### Data excerpts
/-- Serve the VCs that wait for pool space, in the order of their requests (R512). -/
def Block.poolServe (b : Block) (p : Nat) : Block :=
  (b.port p).poolWait.foldl (fun b v =>
    if b.poolWants p v then b.poolRaise p v ((b.port p).clim v)
    else b.modPort p fun x => { x with poolWait := x.poolWait.filter (fun u => !(u == v)) }) b

/-- Bring the pool grant of VC `v` to what it holds (R512), and note its `CLIM`, which was `was` (R76). -/
def Block.creditCheck (b : Block) (p v was : Nat) : Block :=
  let x := b.port p
  if 8 ≤ v ∨ !x.carries then b.setPort p (x.markStale v was)
  else if b.poolWants p v then b.poolRaise p v was
  else
    let n := min 256 (x.granted v)
    let clim := Tbl.get 0 x.freed v + x.allow v - n
    let falls := decide (32768 ≤ (clim + 65536 - Tbl.get 0 x.told v) % 65536)
    if 4 * b.held p v < x.allow v ∧ n ≠ 0 ∧ !falls then
      let y : Port := { x with grant := Tbl.set 0 x.grant v (x.granted v - n) }
      (b.setPort p (y.markStale v was)).poolServe p
    else b.setPort p (x.markStale v was)

/-- A packet of `n` grains has left the input buffer of VC `v` of port `p` (R73, R75). -/
def Block.freeGrains (b : Block) (p v n : Nat) : Block :=
  let x := b.port p
  (b.setPort p { x with freed := Tbl.set 0 x.freed v ((Tbl.get 0 x.freed v + n) % 65536) }
    ).creditCheck p v (x.clim v)

/-- Where a packet taken off VC `v` of input `row` comes from: a counted place of its own, or none
for the injection point and for grains that came before the present entry to ACTIVE, which count no
credit (R89). -/
def Block.takePlace (b : Block) (row v : Nat) : Src × Block :=
  if row = 16 then (⟨16, none⟩, b)
  else
    let x := b.port row
    let k := Tbl.get 0 x.carry v
    if k ≠ 0 then (⟨row, none⟩, b.setPort row { x with carry := Tbl.set 0 x.carry v (k - 1) })
    else (⟨row, some (v, b.nextPlace)⟩, { b with nextPlace := b.nextPlace + 1 })

/-- Free the place a packet of `n` grains came from, once no output queue holds a copy and none is to be made
(R75). -/
def Block.leave (b : Block) (src : Src) (n : Nat) : Block :=
  match src.place with
  | none => b
  | some (v, _) =>
    if (b.outQ.any fun e => e.2.any fun k => k.src == src) ||
        (b.copying.any fun e => e.2.any fun c => c.src == src) then b
    else b.freeGrains src.row v n

/-! ## Sending -/

/-- A flit type that counts as a heartbeat (R65). -/
def countsAsHeartbeat (ftype : Nat) : Bool := decide (1 ≤ ftype) && decide (ftype ≤ 5)

/-- Send a flit of the link engine on port `p`: `ACK`, `RR` and the two credit reports are the
port's own (R64, R69, R76). The VC whose `CLIM` changed longest ago and has not been reported since goes in
`CVC_A`; with none, `CVC_A` repeats `CVC_B` (log 127). -/
def Block.sendFlit (b : Block) (p : Nat) (f : Flit) : Block :=
  let x := b.port p
  let va := nth x.cvcB x.stale 0
  let vb := x.cvcB
  let f : Flit :=
    { f with rr := x.discarding, ack := x.expect - 1, cvcA := va, climA := x.clim va, cvcB := vb,
             climB := x.clim vb }
  let x : Port :=
    { x with told := Tbl.set 0 (Tbl.set 0 x.told va (x.clim va)) vb (x.clim vb),
             stale := x.stale.filter (fun v => !(v == va || v == vb)), cvcB := (vb + 1) % 16,
             sentHbAt := if countsAsHeartbeat f.ftype then b.now else x.sentHbAt }
  (b.setPort p x).emit (.flit p f.encode)

/-- A flit of a type other than DATA (R64, R65). -/
def Block.sendCtl (b : Block) (p ftype : Nat) (payload : Bytes) : Block :=
  b.sendFlit p { ftype := ftype, seq := (b.port p).nextSeq, payload := payload }

/-- Send a DATA flit of the replay window (R64). -/
def Block.sendData (b : Block) (p : Nat) (t : TxFlit) : Block :=
  b.sendFlit p
    { ftype := 1, vc := t.vc, start := t.start, used := t.used, seq := t.seq, payload := t.payload }

/-! ## The replay window -/

/-- Depth of the replay window in flits (R71): the lane-die buffer, and 4 flits for each KiB of the
port's ladle. -/
def Block.replayDepth (b : Block) (p : Nat) : Nat :=
  let lost := (b.ladleLost.map (·.2)).sum
  384 + (b.carveOf 9 + lost / 4) / 16 * 4 - Tbl.get 0 b.ladleLost p

/-- Flits of the window not acknowledged yet (R70). -/
def Port.unacked (x : Port) : List TxFlit :=
  x.window.filter fun t => decide (ahead16 t.seq x.ackGot ≤ 32767) && !(t.seq == x.ackGot)

/-- Flit `t` is held because a packet with grains in it is not fully acknowledged (R72). -/
def Port.holds (x : Port) (t : TxFlit) : Bool :=
  let live (first : BitVec 16) : Bool := decide (ahead16 t.seq first ≤ 32767)
  x.windowPkts.any (fun k => live k.first) ||
    (match x.opened with
      | some (_, k) => live k.first
      | none => false)

/-- Take an acknowledgement up to `ack` (R70, R72): nothing where it names no unacknowledged flit. -/
def Block.takeAck (b : Block) (p : Nat) (ack : BitVec 16) : Block :=
  let x := b.port p
  let n := ahead16 ack x.ackGot
  if n = 0 ∨ ahead16 (x.nextSeq - 1) x.ackGot < n then b
  else
    let x : Port :=
      { x with ackGot := ack, ackAt := b.now, replayed := false,
               windowPkts := x.windowPkts.filter fun k =>
                 decide (ahead16 k.last ack ≤ 32767) && !(k.last == ack) }
    let un := x.unacked
    b.setPort p { x with window := x.window.filter fun t => un.contains t || x.holds t }

/-- Resend every unacknowledged flit, in order (R70). -/
def Block.replay (b : Block) (p : Nat) : Block :=
  let un := (b.port p).unacked
  let b := un.foldl (fun b t => b.sendData p t) b
  let b := b.modPort p fun x =>
    { x with replayed := true,
             window := x.window.map fun t => if un.contains t then { t with sentAt := b.now } else t }
  b.count (portCtr p 4) 1

/-! ## Packing packets into flits -/

/-- VC `v` of port `p` has a packet ready and credit for it (R74, R105). -/
def Block.vcReady (b : Block) (p v : Nat) : Bool :=
  match queueOf b.outQ (pv p v) with
  | [] => false
  | k :: _ =>
    let x := b.port p
    decide (k.pkt.size ≤ (Tbl.get 0 x.climGot v + 65536 - Tbl.get 0 x.sent v) % 65536)

/-- The VC that the round robin of R105 serves next. -/
def Block.nextVc (b : Block) (p : Nat) : Option Nat :=
  ((List.range 16).map fun i => ((b.port p).lastVc + 1 + i) % 16).find? (b.vcReady p)

/-- Take the packet at the head of VC `v` to be sent from flit `seq` on (R74). -/
def Block.openPacket (b : Block) (p v : Nat) (seq : BitVec 16) : Block :=
  match queueOf b.outQ (pv p v) with
  | [] => b
  | k :: t =>
    let b := { b with outQ := Tbl.set [] b.outQ (pv p v) t }
    let b := b.modPort p fun x =>
      { x with opened := some (k.pkt.encode, ⟨seq, seq, k.pkt, k.src.row⟩), lastVc := v,
               sent := Tbl.set 0 x.sent v ((Tbl.get 0 x.sent v + k.pkt.size) % 65536) }
    (b.throttle p v).leave k.src k.pkt.size

/-- A flit being packed (R67). -/
structure Packing where
  b : Block
  used : Nat := 0
  start : Nat := 15
  vc : Nat := 0
  payload : Bytes := []
  deriving DecidableEq, Repr

/-- One move of packing flit `seq`: put in grains of the open packet, or open the next packet when
it rides the flit's VC (R67). `fresh` says whether new packets may start. -/
def Packing.move (g : Packing) (p : Nat) (seq : BitVec 16) (fresh : Bool) : Packing :=
  if 15 ≤ g.used then g
  else
    match (g.b.port p).opened with
    | some (bs, k) =>
      let n := min (15 - g.used) (bs.length / 16)
      let rest := bs.drop (16 * n)
      let b := g.b.modPort p fun x =>
        if rest.isEmpty then
          { x with opened := none, windowPkts := x.windowPkts ++ [{ k with last := seq }] }
        else { x with opened := some (rest, k) }
      { g with b := b, used := g.used + n, payload := g.payload ++ bs.take (16 * n) }
    | none =>
      match g.b.nextVc p with
      | none => g
      | some v =>
        if fresh && (g.start == 15 || g.vc == v) then
          { g with b := g.b.openPacket p v seq, vc := v,
                   start := if g.start = 15 then g.used else g.start }
        else g

/-- Pack and send one new DATA flit (R67, R68, R74); nothing where nothing is ready or the replay
window is full (R71). -/
def Block.packFlit (b : Block) (p : Nat) (fresh : Bool) : Block :=
  let x := b.port p
  if b.replayDepth p ≤ x.unacked.length then b
  else
    let seq := x.nextSeq
    let g := Nat.repeat (fun g : Packing => g.move p seq fresh) 31 { b := b }
    if g.used = 0 then b
    else
      let t : TxFlit :=
        { seq := seq, vc := g.vc, start := g.start, used := g.used, payload := g.payload,
          sentAt := b.now }
      let idle := x.unacked.isEmpty
      let b := (g.b.throttle p x.lastVc).throttle p (g.b.port p).lastVc
      let b := b.modPort p fun x =>
        { x with nextSeq := seq + 1, window := x.window ++ [t],
                 ackAt := if idle then b.now else x.ackAt,
                 winTx := x.winTx + 16 * g.used }
      let b := (b.count (portCtr p 0) (16 * g.used)).count (portCtr p 2) 1
      b.sendData p t

/-- Finish the packet being sent (R84): at most 18 flits hold the largest packet. -/
def Block.finishPacket (b : Block) (p : Nat) : Block :=
  Nat.repeat (fun b : Block =>
    if (b.port p).opened.isSome then b.packFlit p false else b) 18 b

/-! ## The states of a port -/

/-- The settings a port loads as it enters TRAINING (R94). -/
def Block.portCfg (b : Block) (p : Nat) : PortCfg :=
  { modes := b.portObj p 2, pvcCount := b.portObj p 3, seamlessOk := b.portObj p 4 == 1,
    hbPeriod := b.portObj p 5, expectNeighbour := b.portObj p 10, medium := b.portObj p 12,
    machineId := b.obj 0x3001 0 }

/-- Enter TRAINING (R83). -/
def Block.enterTraining (b : Block) (p : Nat) : Block :=
  b.modPort p fun x =>
    { x with st := .training, loaded := b.portCfg p, since := b.now, peer := none, myRefuse := 0,
             lastCapx := none, pauseTarget := none, pauseOwed := none, refuse4At := none }

/-- Body of PORT_DOWN, PORT_UP and PORT_DEGRADED (R266). -/
def Block.portEventBody (b : Block) (p : Nat) : Bytes :=
  let x := b.port p
  toLe 1 p ++ toLe 1 x.mode ++ zeros 2 ++ toLe 4 x.neighbour

/-- Rank of a mode in the order of R80; larger is worse. -/
def modeRank (m : Nat) : Nat :=
  match rowOf m with
  | some r => rowRank r
  | none => 9

/-- The mode is below the best enabled mode (R83). -/
def Port.degraded (x : Port) : Bool :=
  (bitList 9 x.loaded.modes).any fun r => decide (rowRank r < modeRank x.mode)

/-- Raise PORT_DEGRADED when the mode is below the best enabled one (R83). -/
def Block.tellDegraded (b : Block) (p : Nat) : Block :=
  if (b.port p).degraded then b.eventAll 2 (b.portEventBody p) else b

/-- Enter ACTIVE from EXCHANGE (R68, R75, R83, R89). `CVC_B`'s turn begins at VC 0, and VCs whose `CLIM` has
changed are reported in ascending order (R76; log 127). -/
def Block.activate (b : Block) (p : Nat) : Block :=
  let uncount (k : QPkt) : QPkt :=
    if k.src.row = p then { k with src := ⟨p, none⟩ } else k
  let b := { b with
    outQ := Tbl.map [] (fun _ l => l.map uncount) b.outQ,
    copying := Tbl.map none (fun _ (o : Option Copying) => o.map fun (c : Copying) =>
      if c.src.row = p then { c with src := ⟨p, none⟩ } else c) b.copying }
  let b := b.modPort p fun x =>
    { x with st := .active, since := b.now, expect := 0, discarding := false, partialRx := none,
             freed := [], grant := [], told := [], stale := List.range 16, cvcB := 0, poolWait := [],
             carry := (List.range 16).foldl
               (fun t v => Tbl.set 0 t v (queueOf b.rxQ (pv p v)).length) [],
             nextSeq := 0, window := [], windowPkts := [], ackGot := 0xFFFF, lastRr := none,
             timeoutAt := none, replayed := false, ackAt := b.now, sent := [], climGot := [], opened := none,
             gotHbAt := b.now, pauseTarget := none, pauseOwed := none, rateHeld := none,
             hasFailed := false, detourTold := false,
             changeResult := if x.changeResult = 1 then 2 else x.changeResult }
  (b.eventAll 1 (b.portEventBody p)).tellDegraded p

/-- The effective dead time of R78. -/
def Block.deadTime (b : Block) (p : Nat) : Nat :=
  max (b.portObj p 6) (4 * 8 * (b.port p).peerHbUnits)

/-- Take back everything queued for port `q`, VC by VC, each queue in its own order (R109). -/
def Block.takeBackQueues (b : Block) (q : Nat) : Block :=
  let all := (List.range 16).flatMap fun v => queueOf b.outQ (pv q v)
  let b := { b with outQ := Tbl.drop (fun k => k / 16 == q) b.outQ,
                    throttled := Tbl.drop (fun k => k / 16 == q) b.throttled }
  all.foldl (fun b x => (b.takeBack q x).leave x.src x.pkt.size) b

/-- What every exit from ACTIVE or RETRAIN does but PORT_DOWN (R87 to R89, R109): a packet received
in part is discarded, and the packets of the window and of the output queues are handed back in
`SEQ` order and queue order. A change of mode under way has failed (R376). -/
def Block.handBack (b : Block) (p : Nat) (st : PortSt) : Block :=
  let x := b.port p
  let open_ := match x.opened with
    | some (_, k) => [k]
    | none => []
  let pkts := x.windowPkts ++ open_
  let b := b.setPort p
    { x with st := st, since := b.now, partialRx := none, window := [], windowPkts := [],
             opened := none, discarding := false, expect := 0, nextSeq := 0, ackGot := 0xFFFF,
             freed := [], grant := [], told := [], stale := [], poolWait := [], sent := [],
             climGot := [], pauseTarget := none, pauseOwed := none, oosWhileFailed := none,
             hasFailed := true, peerSynced := false,
             changeResult := if x.changeResult = 1 then 5 else x.changeResult }
  let b := pkts.foldl (fun b k => b.takeBack p ⟨k.pkt, ⟨k.row, none⟩⟩) b
  b.takeBackQueues p

/-- The link of port `p` fails (R83): FAILED, PORT_DOWN, and the window handed back. -/
def Block.failLink (b : Block) (p : Nat) : Block :=
  if (b.port p).carries then
    let body := b.portEventBody p
    (b.eventAll 0 body).handBack p .failed
  else b

/-- Declare the link dead under R78. -/
def Block.declareDead (b : Block) (p : Nat) : Block :=
  (b.raise (blkPort p) 9 noUnit p).failLink p

/-- Put the port through FAILED, as a full reset, a block reset or a clock hold does (R83, R84,
R396, R429): from ACTIVE or RETRAIN as for a dead link, from other running states at once. -/
def Block.resetPort (b : Block) (p : Nat) : Block :=
  let x := b.port p
  if x.carries then b.failLink p
  else if x.st = .exchange ∨ x.st = .refused ∨ x.st = .training then
    b.setPort p { x with st := .failed, since := b.now, oosWhileFailed := none, hasFailed := true,
                         refuse4At := none }
  else b

/-- The port is disabled (R83). -/
def Block.disablePort (b : Block) (p : Nat) : Block :=
  let b := b.failLink p
  if (b.port p).st = .oos then b
  else b.modPort p fun x =>
    { x with st := .disabled, since := b.now, refuse4At := none,
             changeResult := if x.changeResult = 1 then 5 else x.changeResult }
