-- ==== Sys2Proof/Machine/Sieve.lean ====
section
/-! DEFINITION. The sieve: matching, placement, overflow pieces, pulls and the notification places
of receive-queue completions (R174 to R196, R515, R516). -/

namespace Sys2Proof.Machine

/-! ## Entries -/

/-- The in-flight entry of a connection's message (R181). -/
def Block.msgKey (b : Block) (c : Nat) (msn : BitVec 32) : Option Nat :=
  (b.inflight.find? fun e => e.2.ctx == c && e.2.msn == msn && !e.2.detached).map (·.1)

/-- A pull that holds an entry of the in-flight table (R181); one that was abandoned holds none. -/
def Op.pulls (o : Op) : Bool := o.kind == .pull && !o.closed

/-- Entries of the in-flight table that host link `hl` uses, pulls included (R181). -/
def Block.inflightUse (b : Block) (hl : Nat) : Nat :=
  (b.inflight.filter fun e => e.2.hl == hl).length +
    (b.ops.filter fun o => o.2.pulls && o.2.hl == hl).length

/-- Of these, the ones of function `fid`. -/
def Block.inflightOwn (b : Block) (fid : Nat) : Nat :=
  (b.inflight.filter fun e => (b.mctx e.2.mctx).fid == fid).length +
    (b.ops.filter fun o => o.2.pulls && o.2.fid == fid).length

/-- Entries of the posted-receive lists of host link `hl`, overflow buffers included (R187). -/
def Block.postedUse (b : Block) (pick : Mctx → Nat → Bool) : Nat :=
  b.mctxs.foldl (fun n e =>
    if pick e.2 e.1 then n + e.2.posted.length + e.2.overflow.length else n) 0

/-- Entries of unexpected lists. -/
def Block.unexpectedUse (b : Block) (pick : Mctx → Nat → Bool) : Nat :=
  b.mctxs.foldl (fun n e => if pick e.2 e.1 then n + e.2.unexpected.length else n) 0

/-- A posted-receive list entry is within the host link's quota and the VF's cap (R176, R216). -/
def Block.postedRoom (b : Block) (fid : Nat) : Bool :=
  b.within fid 10 0x18 (b.postedUse fun m _ => m.fid == fid)
    (b.postedUse fun _ k => k / 2 ^ 16 == fidLink fid) 1

/-- An unexpected-list entry is within quota and cap (R182, R216). -/
def Block.unexpectedRoom (b : Block) (fid : Nat) : Bool :=
  b.within fid 11 0x1C (b.unexpectedUse fun m _ => m.fid == fid)
    (b.unexpectedUse fun _ k => k / 2 ^ 16 == fidLink fid) 1

/-- An in-flight entry is within quota and cap (R182, R216). -/
def Block.inflightRoom (b : Block) (fid : Nat) : Bool :=
  b.within fid 12 0x20 (b.inflightOwn fid) (b.inflightUse (fidLink fid)) 1

/-- A receive matches an envelope (R177). -/
def Posted.matches (r : Posted) (tag : BitVec 64) (srcFa : Nat) : Bool :=
  ((tag ^^^ r.tag) &&& ~~~r.ignore) == 0 &&
  (match r.srcMode with
    | 0 => srcFa == r.srcFa
    | 1 => faNode srcFa == faNode r.srcFa
    | _ => true)

/-! ## Notification places of a receive queue (R193) -/

/-- The result fields of a POST_RECV completion (R185, R263). -/
def recvResult (e : InFlight) (len contextId : Nat) : Bytes :=
  toLe 8 e.tag.toNat ++ toLe 4 e.srcFa ++ toLe 4 len ++ toLe 4 e.msgLen ++
    toLe 1 (b2n e.viaPiece + b2n e.rts * 2) ++ zeros 1 ++ toLe 2 contextId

### Task instructions
The lines above that hold the word "contextId" are the ones to copy.

### Solved exercise
def recvResult (e : InFlight) (len contextId : Nat) : Bytes :=
    toLe 1 (b2n e.viaPiece + b2n e.rts * 2) ++ zeros 1 ++ toLe 2 contextId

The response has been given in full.